Sebelumnya, Afrika Selatan telah mengajukan gugatan genosida terhadap Israel karena serangan di Gaza. Meskipun belum ada putusan final, dalam putusan sela, ICJ memerintahkan Israel untuk melindungi warga sipil Palestina dari bahaya serta mengizinkan masuknya bantuan kemanusiaan.
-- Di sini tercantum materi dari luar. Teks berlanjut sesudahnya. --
-- ==== Sys2Proof/Laws/State.lean ====
section
/-! SUPPORT. What each update of one part of the state leaves in every part, so that no later proof unfolds a record update. -/

namespace Sys2Proof.Machine

variable (s : State)

/-! `modArb` -/

@[simp] theorem State.modArb_member (f : ArbState → ArbState) : (s.modArb f).member = s.member := rfl
@[simp] theorem State.modArb_stepping (f : ArbState → ArbState) : (s.modArb f).stepping = s.stepping := rfl
@[simp] theorem State.modArb_timeUs (f : ArbState → ArbState) : (s.modArb f).timeUs = s.timeUs := rfl
@[simp] theorem State.modArb_free (f : ArbState → ArbState) : (s.modArb f).free = s.free := rfl
@[simp] theorem State.modArb_pending (f : ArbState → ArbState) : (s.modArb f).pending = s.pending := rfl
@[simp] theorem State.modArb_snaps (f : ArbState → ArbState) : (s.modArb f).snaps = s.snaps := rfl
@[simp] theorem State.modArb_replies (f : ArbState → ArbState) : (s.modArb f).replies = s.replies := rfl
@[simp] theorem State.modArb_arb (f : ArbState → ArbState) : (s.modArb f).arb = f s.arb := rfl
@[simp] theorem State.modArb_engines (f : ArbState → ArbState) : (s.modArb f).engines = s.engines := rfl
@[simp] theorem State.modArb_saf (f : ArbState → ArbState) : (s.modArb f).saf = s.saf := rfl
@[simp] theorem State.modArb_lay (f : ArbState → ArbState) : (s.modArb f).lay = s.lay := rfl
@[simp] theorem State.modArb_pwr (f : ArbState → ArbState) : (s.modArb f).pwr = s.pwr := rfl
@[simp] theorem State.modArb_portA (f : ArbState → ArbState) : (s.modArb f).portA = s.portA := rfl
@[simp] theorem State.modArb_portB (f : ArbState → ArbState) : (s.modArb f).portB = s.portB := rfl
@[simp] theorem State.modArb_fn (f : ArbState → ArbState) : (s.modArb f).fn = s.fn := rfl
@[simp] theorem State.modArb_sem (f : ArbState → ArbState) : (s.modArb f).sem = s.sem := rfl
@[simp] theorem State.modArb_plots (f : ArbState → ArbState) : (s.modArb f).plots = s.plots := rfl
@[simp] theorem State.modArb_sec (f : ArbState → ArbState) : (s.modArb f).sec = s.sec := rfl
@[simp] theorem State.modArb_fields (f : ArbState → ArbState) : (s.modArb f).fields = s.fields := rfl
@[simp] theorem State.modArb_wall (f : ArbState → ArbState) : (s.modArb f).wall = s.wall := rfl
@[simp] theorem State.modArb_hold (f : ArbState → ArbState) : (s.modArb f).hold = s.hold := rfl
@[simp] theorem State.modArb_chans (f : ArbState → ArbState) : (s.modArb f).chans = s.chans := rfl
@[simp] theorem State.modArb_grn (f : ArbState → ArbState) : (s.modArb f).grn = s.grn := rfl
@[simp] theorem State.modArb_banks (f : ArbState → ArbState) : (s.modArb f).banks = s.banks := rfl
@[simp] theorem State.modArb_bankMem (f : ArbState → ArbState) : (s.modArb f).bankMem = s.bankMem := rfl
@[simp] theorem State.modArb_bankBad (f : ArbState → ArbState) : (s.modArb f).bankBad = s.bankBad := rfl
@[simp] theorem State.modArb_wins (f : ArbState → ArbState) : (s.modArb f).wins = s.wins := rfl
@[simp] theorem State.modArb_mpu (f : ArbState → ArbState) : (s.modArb f).mpu = s.mpu := rfl
@[simp] theorem State.modArb_stk (f : ArbState → ArbState) : (s.modArb f).stk = s.stk := rfl
@[simp] theorem State.modArb_jtag (f : ArbState → ArbState) : (s.modArb f).jtag = s.jtag := rfl
@[simp] theorem State.modArb_port (f : ArbState → ArbState) (q : Port) : (s.modArb f).port q = s.port q := rfl
@[simp] theorem State.modArb_pfn (f : ArbState → ArbState) (q : Port) : (s.modArb f).pfn q = s.pfn q := rfl
@[simp] theorem State.modArb_plot (f : ArbState → ArbState) (k : Nat) : (s.modArb f).plot k = s.plot k := rfl
@[simp] theorem State.modArb_field (f : ArbState → ArbState) (k : Nat) : (s.modArb f).field k = s.field k := rfl
@[simp] theorem State.modArb_chan (f : ArbState → ArbState) (k : Nat) : (s.modArb f).chan k = s.chan k := rfl
@[simp] theorem State.modArb_engine (f : ArbState → ArbState) (k : Nat) : (s.modArb f).engine k = s.engine k := rfl
@[simp] theorem State.modArb_bank (f : ArbState → ArbState) (k : Nat) : (s.modArb f).bank k = s.bank k := rfl
@[simp] theorem State.modArb_layout (f : ArbState → ArbState) : (s.modArb f).layout = s.layout := rfl
@[simp] theorem State.modArb_hasLayout (f : ArbState → ArbState) : (s.modArb f).hasLayout = s.hasLayout := rfl
@[simp] theorem State.modArb_chanCfg? (f : ArbState → ArbState) (k : Nat) : (s.modArb f).chanCfg? k = s.chanCfg? k := rfl
@[simp] theorem State.modArb_fieldCfg? (f : ArbState → ArbState) (k : Nat) : (s.modArb f).fieldCfg? k = s.fieldCfg? k := rfl
@[simp] theorem State.modArb_plotCfg? (f : ArbState → ArbState) (k : Nat) : (s.modArb f).plotCfg? k = s.plotCfg? k := rfl
@[simp] theorem State.modArb_plotList (f : ArbState → ArbState) : (s.modArb f).plotList = s.plotList := rfl
@[simp] theorem State.modArb_fieldList (f : ArbState → ArbState) : (s.modArb f).fieldList = s.fieldList := rfl
@[simp] theorem State.modArb_semOwner (f : ArbState → ArbState) (k : Nat) : (s.modArb f).semOwner k = s.semOwner k := rfl
@[simp] theorem State.modArb_holdsSem (f : ArbState → ArbState) (i : Identity) (k : Nat) : (s.modArb f).holdsSem i k = s.holdsSem i k := rfl
@[simp] theorem State.modArb_writeLocked (f : ArbState → ArbState) (i : Identity) : (s.modArb f).writeLocked i = s.writeLocked i := rfl
@[simp] theorem State.modArb_deviceScope (f : ArbState → ArbState) : (s.modArb f).deviceScope = s.deviceScope := rfl
@[simp] theorem State.modArb_stackScope (f : ArbState → ArbState) : (s.modArb f).stackScope = s.stackScope := rfl
@[simp] theorem State.modArb_inScope (f : ArbState → ArbState) (k i : Nat) : (s.modArb f).inScope k i = s.inScope k i := rfl
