-- ==== Sys2Proof/Tests/Slice0.lean ====
section
/-! SUPPORT. Tests of the model on small states: a witness for the hypotheses of every statement, ill-formed commands that
`Instr.wf` refuses, and single steps with results taken from the spec. -/

namespace Sys2Proof.Tests

open Sys2Proof Sys2Proof.Machine

set_option Elab.async false

/-! ### Small states -/

/-- Word `op` of a recipe: OPCODE in bits 31 to 27 (Table CHN-3), every other field zero. -/
def recipeWord (op : Nat) : Word := bitsAt 27 5 op

/-- A recipe whose code is ENTER, CMD, LOOP, CMD, NEXT, FAIL, CMD and END at words 0 to 7. -/
def recipe : RecipeCfg where
  set := 0
  entries := [0, 0, 0, 0, 0, 0, 0, 0, 0, 0, 0, 0, 0xFFFF, 0xFFFF, 0xFFFF, 0xFFFF]
  timing := [5, 0x4003]
  retry := [[1, 2, 3, 4, 5, 6, 7, 8]]
  code := [0x01, 0x02, 0x0A, 0x02, 0x0B, 0x0F, 0x02, 0x00].map recipeWord

def chanCfg : ChanCfg where
  iface := 2
  ceMask := 1
  luns := 2
  planes := 1
  pageKib := 16
  bits := 3
  recipeSet := 0
  ldpc := 0
  spare := 2048
  ppb := 96
  bpp := 200

def fieldCfg (inst : Nat) (chans : List Nat) (wide : Bool) : FieldCfg where
  inst := inst
  chans := chans
  grain := 0
  stripeW := 2
  wear := 0
  glean := 0
  streams := 1
  discard := 0
  retention := 0
  wide := wide
  seedbedMax := 4
  seedbedFactor := 0
  headlandMin := 8
  openBudget := 64
  fixCadence := 1000
  gleanLow := 4
  gleanHigh := 8
  weights := [1]
  readRefresh := 100000
  doseRefresh := 1000
  devices := if wide then [0, 1] else []

def plotCfg (inst field : Nat) (credential : Bool) : PlotCfg := ⟨inst, field, credential, 3, 0, 3, false, if credential then 8 else 1000⟩

def portCfg : PortCfg := ⟨true, 3, 7, 0xFF, 0x1209, 0x5A4B, 0x0100, 1, 0, 4 :: 16 :: List.replicate 14 8⟩

/-- A layout of the Z8: Field 0 with Volume Plot 0 and Credential Plot 1 on channels 0 and 1, wide Field 1 with Plot 2 on
channels 2 and 3. -/
def layout : Layout where
  member := 8
  epoch := 1
  length := 0
  frames := []
  mfr := []
  product := []
  langId := 0x0409
  noSerial := false
  gpio := [0x06]
  wdog := 3
  fmMult := 40
  portMult := 40
  stkMult := 40
  grnMult := 40
  chnMult := List.replicate 8 32
  readBurst := 8
  zqCycles := 1
  channels := List.replicate 4 chanCfg
  recipes := [recipe]
  fields := [fieldCfg 0 [0, 1] false, fieldCfg 1 [2, 3] true]
  plots := [plotCfg 0 0 false, plotCfg 1 0 true, plotCfg 2 1 false]
  banks := []
  mpu := []
  ports := [portCfg, portCfg]
  stack := ⟨true, false, 3, 64, 3, 1000, 0x77⟩
  strikeLimit := 3
  sofCheck := true
  durable := false
  tempAlert := 100
  suspendTarget := 2
  tickets := []

/-- The Z8 after its start under that layout, with every part not named as reset leaves it. -/
def base : State :=
  let r := Reset.state .z8 .b0
  { r with
    lay := { r.lay with active := some layout, op := 0, starting := false }
    pwr := { r.pwr with step := 15, refPresent := true }
    saf := { r.saf with starting := false }
    chans := r.chans.map fun k => { k with stopped := false } }

/-- The Z8 before its start, with no layout. -/
def bare : State := Reset.state .z8 .b0

/-- The Z1, whose single channel and lack of a stack and a second port make the exceptions of Table GLB-10. -/
def bareZ1 : State := Reset.state .z1 .b0

/-- The Z1 after its start, with one local Field on its channel. -/
def baseZ1 : State :=
  let l : Layout := { layout with member := 1, channels := [chanCfg], fields := [fieldCfg 0 [0] false], plots := [plotCfg 0 0 false], ports := [portCfg] }
  { bareZ1 with
    lay := { bareZ1.lay with active := some l, op := 0, starting := false }
    pwr := { bareZ1.pwr with step := 15, refPresent := true }
    chans := bareZ1.chans.map fun k => { k with stopped := false } }

/-- `base` with an operation on die 0 of channel 0, whose bus phase runs. -/
def onDie (r : RunOp) : State :=
  base.modChan 0 fun k => { k.modDie 0 (fun x => { x with run := some r }) with phase := some 0 }

/-- A program operation at word 2. -/
def run : RunOp := { newRun .program false [dieOp .program ⟨0, 0, 3⟩ 0 0 0 false] 1 3 [] 0 with entered := true, word := 2, last := 1 }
Afrika Selatan juga meminta ICJ untuk memerintahkan gencatan senjata oleh Israel, tetapi hakim tidak menyetujuinya.
Afrika Selatan menuduh Israel mengabaikan keputusan awal ICJ beberapa hari setelah dikeluarkan dengan terus melancarkan serangan yang menewaskan warga sipil. ”Israel percaya mereka boleh melakukan apa pun yang mereka inginkan,” kata Menteri Luar Negeri Naledi Pandor.
Afrika Selatan menempuh upaya hukum karena adanya kesamaan sejarah. Rakyat Afrika Selatan mengalami politik apartheid, sementara Palestina mengalami pendudukan wilayah oleh Israel.
Partai berkuasa di Afrika Selatan, Kongres Nasional Afrika, telah lama membandingkan perlakuan Israel di Gaza dan Tepi Barat dengan rezim apartheid yang didominasi minoritas kulit putih di negara itu. Di bawah rezim itu, warga asli Afrika Selatan sangat dibatasi haknya. Rezim apartheid berakhir pada 1994.
Koordinator Urusan Kemanusiaan PBB Martin Griffiths mengatakan, warga Palestina ”menghadapi kematian di depan muka” akibat serangan darat Israel yang membuat penyaluran bantuan nyaris mustahil dilakukan. ”Operasi militer di Rafah bisa berujung pembantaian di Gaza. Operasi itu meninggalkan operasi kemanusiaan yang sudah sekarat di depan kematian,” katanya.
Gencatan senjata
Di Kairo, Mesir, pembicaraan mengenai kesepakatan gencatan senjata antara Israel dan Hamas berlanjut. Seorang pejabat senior Mesir mengatakan, para mediator telah mencapai kemajuan yang relatif signifikan saat pertemuan perwakilan Qatar, AS, dan Israel pada Selasa.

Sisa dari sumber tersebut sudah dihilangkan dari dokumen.